= Provided material =
▼

-- ==== Sys2Proof/Laws/Lifecycle.lean ====
section
/-! SUPPORT. The parts of the lifecycle operations: what each slot holds after them, and that nothing else changes. -/

namespace Sys2Proof.Machine

/-- Every slot after the five RAM kinds are allocated (40_lifecycle.md R70). -/
theorem State.freshRam_slot (s : State) (q : Fin 16) :
    s.freshRam.slot q =
      if q = 0x2 then Slot.fresh 0x40000 else if q = 0x3 then Slot.fresh 0x8000 else if q = 0x5 then Slot.fresh 0x400
      else if q = 0x6 then Slot.fresh 0x18000 else if q = 0x7 then Slot.fresh 0x400 else s.slot q := by
  simp only [State.freshRam, State.setSlot_slot, slotWorkRam, slotInternalRam, slotPaletteRam, slotVram, slotOam]
  fin_cases q <;> rfl

theorem State.freshRam_state (s : State) : s.freshRam = { s with slots := s.freshRam.slots } := rfl

/-- Every slot after the low cartridge half is mapped (R72). -/
theorem State.mapLow_slot (s : State) (b : Handle) (q : Fin 16) :
    (s.mapLow b).slot q = if q = 0x8 ∨ q = 0xA ∨ q = 0xC then s.viewOf b 0 else s.slot q := by
  simp only [State.mapLow, State.setSlot_slot, slotCart0, slotCart1, slotCart2]
  fin_cases q <;> rfl

theorem State.mapLow_state (s : State) (b : Handle) : s.mapLow b = { s with slots := (s.mapLow b).slots } := rfl

/-- Every slot after the upper cartridge half is mapped, or left alone for an image of at most 0x01000000 bytes (R72). -/
theorem State.mapHigh_slot (s : State) (b : Handle) (q : Fin 16) :
    (s.mapHigh b).slot q =
      if 0x01000000 < (s.buffer b).len ∧ (q = 0x9 ∨ q = 0xB ∨ q = 0xD) then s.viewOf b 0x01000000 else s.slot q := by
  simp only [State.mapHigh, cartHalf]
  by_cases h : 0x01000000 < (s.buffer b).len
  · simp only [h, if_true, true_and, State.setSlot_slot, slotCart0Hi, slotCart1Hi, slotCart2Hi]
    fin_cases q <;> rfl
  · simp only [h, if_false, false_and]

theorem State.mapHigh_state (s : State) (b : Handle) : s.mapHigh b = { s with slots := (s.mapHigh b).slots } := by
  simp only [State.mapHigh]
  split <;> rfl

/-- A view depends on the buffers alone. -/
theorem State.viewOf_congr {s t : State} (h : t.buffers = s.buffers) (b : Handle) (k : Nat) :
    t.viewOf b k = s.viewOf b k := by
  simp [State.viewOf, State.buffer_congr h]

/-- The Cartridge Info field as a prefix of its bytes up to the first zero (R74, R75). -/
theorem Buffer.field_eq_takeWhile (b : Buffer) (base n : Nat) :
    b.field base n =
      ((List.range n).map (fun i => if base + i < b.len then b.byte (base + i) else 0)).takeWhile
        (fun x => decide (x ≠ 0)) := by
  induction n generalizing base with
  | zero => rfl
  | succ n ih =>
    rw [List.range_succ_eq_map, List.map_cons, List.map_map]
    simp only [Buffer.field]
    by_cases h : (if base < b.len then b.byte base else 0) = 0
    · rw [if_pos h, List.takeWhile_cons_of_neg]
      simpa using h
    · rw [if_neg h, List.takeWhile_cons_of_pos, ih]
      · simp [Function.comp_def, Nat.add_assoc, Nat.add_comm 1]
      · simpa using h

end Sys2Proof.Machine
end

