-- ==== Sys2Proof/Tests/Slice0.lean ====
section
/-! SUPPORT. Tests: words of the spec's encoding decoded, the WellFormed checks, one-step vectors of 95_test_vectors.md,
and for every statement with hypotheses a witness that meets them. -/

namespace Sys2Proof.Tests

open Sys2Proof Sys2Proof.Machine

/-! ### What a test looks at -/

/-- A fact about the state after an operation that completes. -/
def After (o : Host.Outcome State Fault Refusal) (p : State → Bool) : Bool :=
  match o with
  | .next t => p t
  | _ => false

/-- The load result. -/
def rdataIs (o : Host.Outcome State Fault Refusal) (v : Word) : Bool :=
  After o (fun t => decide (t.resp.rdata = some v))

/-- The amount charged, on the response and on the counter of a run that began at 0. -/
def chargedIs (o : Host.Outcome State Fault Refusal) (k : Nat) : Bool :=
  After o (fun t => decide (t.resp.cycAdd = k) && decide (t.cycles = k))

/-- The fault. -/
def faultIs (o : Host.Outcome State Fault Refusal) (f : Fault) : Bool :=
  match o with
  | .fault g => decide (g = f)
  | _ => false

/-- The refusal. -/
def refusedIs (o : Host.Outcome State Fault Refusal) (x : Refusal) : Bool :=
  match o with
  | .refused y => decide (y = x)
  | _ => false

/-- The bytes of a slot from an offset. -/
def bytesOf (s : State) (r : Fin 16) (o n : Nat) : List (Option Byte) :=
  (List.range n).map (fun i => s.byteIn r (o + i))

/-- The bytes of a slot from an offset are the given ones. -/
def bytesAre (s : State) (r : Fin 16) (o : Nat) (l : List Byte) : Bool :=
  decide (bytesOf s r o l.length = l.map some)

/-! ### A small state

After 95_test_vectors.md "base": power-on, a BIOS of four bytes, the image `ROM16` (`ROM16[i] = i` in its first 16 bytes
and its last two; length 0x200), the tables of `WS_REF` (10_state.md R19), whose cartridge entries are those of
`adjustCartridgeTiming 0x0000`. -/

/-- The BIOS of V-LC-12. -/
def bios : Buffer :=
  { len := 4, bytes := [(0, 0x11), (1, 0x22), (2, 0x33), (3, 0x44)] }

/-- `ROM16`, its first 16 and last two bytes. -/
def rom16 : Buffer :=
  { len := 0x200,
    bytes := [(1, 1), (2, 2), (3, 3), (4, 4), (5, 5), (6, 6), (7, 7), (8, 8), (9, 9), (10, 10), (11, 11), (12, 12),
      (13, 13), (14, 14), (15, 15), (0x1FE, 0xFE), (0x1FF, 0xFF)] }

/-- V-LC-6: title "POKEMON EMER", code "BPEE", maker "01". -/
def headerRom : Buffer :=
  { len := 0xC0,
    bytes := [(0xA0, 0x50), (0xA1, 0x4F), (0xA2, 0x4B), (0xA3, 0x45), (0xA4, 0x4D), (0xA5, 0x4F), (0xA6, 0x4E),
      (0xA7, 0x20), (0xA8, 0x45), (0xA9, 0x4D), (0xAA, 0x45), (0xAB, 0x52), (0xAC, 0x42), (0xAD, 0x50), (0xAE, 0x45),
      (0xAF, 0x45), (0xB0, 0x30), (0xB1, 0x31)] }

/-- V-LC-8: an image of 0xA4 bytes that ends inside the title. -/
def shortRom : Buffer :=
  { len := 0xA4, bytes := [(0xA0, 0x41), (0xA1, 0x42), (0xA2, 0x43), (0xA3, 0x44)] }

▲

= Exercise aim =
Going back over the entries above, copy word for word every line from the one that has "an offset. -/" on through the one that has "given ones. -/".

= Solution to the problem =
/-- The bytes of a slot from an offset. -/
def bytesOf (s : State) (r : Fin 16) (o n : Nat) : List (Option Byte) :=
  (List.range n).map (fun i => s.byteIn r (o + i))

/-- The bytes of a slot from an offset are the given ones. -/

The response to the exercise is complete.